Едва закончил Вайлех своё заклятие, как мигнул свет в избе, и погасла свеча, что стояла ближе всех ко мне, словно сама царица-вьюга и братья её — трескучий мороз и белый снег закрепили его своим белым дыханием. Не успела я полностью согреться, а тут и вовсе — будто внутри всё в ком один смёрзлось. Только сердце застучало бешено, да пот на лбу бисером выступил.
— Всё, — выдохнул ведун, — больше я ничем помочь тебе не могу. Возьми теперь в руки колокольчик в правую руку да позвони им. Пусть и в Небесном мире звон тот услышат.
И я зазвонила.
Десятое
ДесятоеВ зимнюю пору мне особенно часто вспоминается молодость моя ушедшая. Чем морознее становится на дворе, тем на сердце — тяжелее. Полвека почти минуло, но тот ненастный день могу воскресить в памяти до последней детали. Кружение снежинок над полем, по которому шла, треск деревьев, как предупреждение: «Не ходи!» — и холод, пробирающий до костей холод.
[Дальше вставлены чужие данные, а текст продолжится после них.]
/-- The effect of a write that the gate lets through. A read-only register takes none (R12). -/
def State.regEffect (s : State) (rq : Requester) (o v : Nat) (lo hi : Bool) : Reg → State
  | .feWdog => { s with front := { s.front with wdog := ⟨bits v 15 0, bits v 31 16, bits v 55 32⟩ } }
  | .resetCause => s.putCause o v
  | .resetTrig => if lo then s.putTrig o v else s
  | .devreset => if lo then nextOf (execFeDevreset rq (BitVec.ofNat 64 v) s) s else s
  | .irqStat => if lo then { s with host := { s.host with irqStat := s.host.irqStat ^^^ (s.host.irqStat &&& v) } } else s
  | .ring q => nextOf (execFeQRing rq q (BitVec.ofNat 64 v) s) s
  | .cring q => nextOf (execFeQCring rq q (BitVec.ofNat 64 v) s) s
  | .db q => if lo then nextOf (execDoorbell rq q (bits v 15 0) [] s) s else s
  | .chead q => if lo then nextOf (execFeQChead rq q (BitVec.ofNat 64 v) s) s else s
  | .qctrl q => if lo then s.putQctrl rq q v else s
  | .slotCfg _ => s.locked o lo
  | .slotQmap q => if lo then (nextOf (execSlotQmapWrite rq q (v % 32) s) s).locked o true else s
  | .epochCmd => s.putEpochCmd rq v
  | .csel l h => s.putCsel l h o v lo hi
  | .rtCmd => if lo then s.putRtCmd rq o v else s
  | .rtData w => s.putRtData w o v
  | .hotCtrl => if lo then s.putHotCtrl o v else s
  | .hotBase => nextOf (execHotBaseWrite rq (BitVec.ofNat 64 v) s) s
  | .hotSize => if lo then s.putHotSize o v else s
  | .hotTail => if lo then s.putHotTail o v else s
  | .geomA k => s.putGeomA k o v
  | .geomB k => if lo then { s with kv := { s.kv with geomB := Tab.set 0 s.kv.geomB k (BitVec.ofNat 64 (v % 2 ^ 32)) } } else s
  | .timeCtrl => s.locked o lo
  | .twinCtrl => if lo then s.putTwinCtrl rq v else s
  | .twinStat => if lo && bit v 3 then s.setTwin (fun t => { t with back := false }) else s
  | .linkCtrl p => if lo then s.putLinkCtrl rq p v else s
  | .eftPort _ => s.locked o lo
  | .barCfg _ => s.locked o true
  | .pwrLimit => if lo then s.putPwrLimit o v else s
  | .pwrTherm => if lo then s.putTherm o v else s
  | .owCtrl => if lo then s.putOwCtrl rq v else s
  | .coef k => if lo then nextOf (execCoefWrite rq k (BitVec.ofNat 64 v) s) s else s
  | .plimit p => if lo then (s.setPwr (fun w => { w with plimit := w.plimit.set p (bits v 11 0) })).locked o true else s
  | .secCtrl => if lo && bit v 0 then nextOf (execSvncommit rq s) s else s
  | .secCloche p => if lo && bit v 0 then nextOf (execClocheEnter rq p s) s else s
  | .fwCtrl => s.putFwCtrl rq o v
  | .rrCtrl => if lo && bit v 0 then nextOf (execCapture rq s) s else s
  | .bdpAddr c => nextOf (execBdpAddrWrite rq c (BitVec.ofNat 64 v) s) s
  | .bdpStat c => if lo && bit v 4 then s.setBdp c { s.bdpCh c with err := false } else s
  | .dbgCtrl => if lo then s.setObs (fun x => { x with dbgen := bit v 0 }) else s
  | .stCtrl => if lo then s.setRel (fun r => { r with stEn := bit v 0, stPeriod := bits v 15 1 }) else s
  | .trlCtrl => if lo then s.putTrlCtrl rq v else s
  | _ => s

/-- A write of one register: the gate of R527, R583 and R584, then its effect. -/
def State.regPut (s : State) (rq : Requester) (g : Reg) (o v : Nat) (lo hi : Bool) : State :=
  match s.gateCode rq o with
  | some c => s.discard c o
  | none => s.regEffect rq o v lo hi g

/-- The half that a 32-bit write leaves alone keeps its value; a write of 1 to clear leaves the other half alone by zeros. -/
def State.mergeHalf (s : State) (g : Reg) (o v : Nat) : Nat :=
  let old := match g with
    | .irqStat | .twinStat | .bdpStat _ => 0
    | _ => s.regValue g
  if o % 8 = 0 then v % 2 ^ 32 + old / 2 ^ 32 * 2 ^ 32 else old % 2 ^ 32 + v % 2 ^ 32 * 2 ^ 32

/-- A 32-bit write of a half of a split register (R581): the low half is held; the high half commits both when it is the
requester's next access. -/
def State.splitWrite (s : State) (rq : Requester) (g : Reg) (o v : Nat) : State :=
  let base := o / 8 * 8
  match s.gateCode rq base with
  | some c => (s.dropHeld rq).discard c o
  | none =>
    if o % 8 = 0 then
      let s := s.dropHeld rq
      s.setHalves rq { s.halves rq with held := some (base, v % 2 ^ 32) }
    else match (s.halves rq).held with
      | some (b, w) =>
        if b = base then
          let s := s.setHalves rq { s.halves rq with held := none }
          s.regPut rq g base (w + v % 2 ^ 32 * 2 ^ 32) true true
        else (s.dropHeld rq).discard 0x21 o
      | none => s.discard 0x21 o

/-- A write of n bytes at an offset that a register occupies (R580, R581). -/
def State.regStore (s : State) (rq : Requester) (g : Reg) (o n v : Nat) : State :=
  let base := o / 8 * 8
  let s := s.dropLatch rq base
  if n = 8 ∧ o % 8 = 0 then (s.dropHeld rq).regPut rq g base (v % 2 ^ 64) true true
  else if n = 4 ∧ o % 4 = 0 then
    if g.split then s.splitWrite rq g o v
    else
      let s := s.dropHeld rq
      s.regPut rq g base (s.mergeHalf g o v) (o % 8 == 0) (o % 8 == 4)
  else (s.dropHeld rq).discard 0x20 o

/-! The component registers and the MSI-X table, which only the host reaches. -/

/-- An MSI-X vector is sent now when its entry lets it. -/
def State.sendPending (s : State) (v : Nat) : State :=
  if Tab.get false s.host.msixPend v && s.host.msixEn && !s.host.fmask && !(Tab.get .reset s.host.msix v).mask && !s.inReset then
    ({ s with host := { s.host with msixPend := Tab.set false s.host.msixPend v false } } : State).emit (.vector v)
  else s

/-- An MSI-X entry written. -/
def State.setMsix (s : State) (v : Nat) (x : Msix) : State := { s with host := { s.host with msix := Tab.set .reset s.host.msix v x } }

/-- A vector unmasked is sent when it is pending (R586). -/
def State.unmask (s : State) (v : Nat) : State := (s.setMsix v { Tab.get .reset s.host.msix v with mask := false }).sendPending v

/-- MSIX_UNMASK. -/
def execMsixUnmask (v : Nat) (s : State) : Res := if 2048 ≤ v ∨ !(s.portUp .host) then .next s else .next (s.unmask v)

/-- A dword of the MSI-X table written: message address, message data, or the mask. -/
def State.putMsix (s : State) (o v : Nat) : State :=
  let i := o / 16
  let x := Tab.get .reset s.host.msix i
  match o % 16 / 4 with
  | 0 => s.setMsix i { x with addr := x.addr / 2 ^ 32 * 2 ^ 32 + v % 2 ^ 32 / 4 * 4 }
  | 1 => s.setMsix i { x with addr := x.addr % 2 ^ 32 + v % 2 ^ 32 * 2 ^ 32 }
  | 2 => s.setMsix i { x with data := v % 2 ^ 32 }
  | _ => if bit v 0 then s.setMsix i { x with mask := true } else s.unmask i

/-- Offset of the first HDM decoder's registers in the component register block, and their places (the CXL standard's). -/
def hdmOff : Nat := 0x1110

/-- A decoder may be committed for this span: a multiple of 256 MiB that lies in a host-exposed span (R364, R531). -/
def State.hdmOk (s : State) (d : Nat × Nat) : Bool :=
  s.trl.loaded && decide (0 < d.2) && d.2 % 2 ^ 28 == 0 && s.trl.st.spans.any (fun x => x.kind == 9 && within d.1 d.2 x.base x.size)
Отдал мне Вайлех тулуп свой, в котором я до дома и добралась, да как была — упала на лежанку, забывшись ненадёжным сном. И по сию минуту не смогла забыть тот сон. Передо мной тьма простиралась неведанная, словно чешуя рыбья перламутром поблёскивая. И во тьме той странного вида корабль плыл, да таких кораблей ни один человек прежде не видывал. Вместо парусов — громадная бочка приделана, вместо вёсел — пасти, пламя изрыгающие. Никакая буря тот корабль потопить была не способна, никакой штиль ему был не страшен.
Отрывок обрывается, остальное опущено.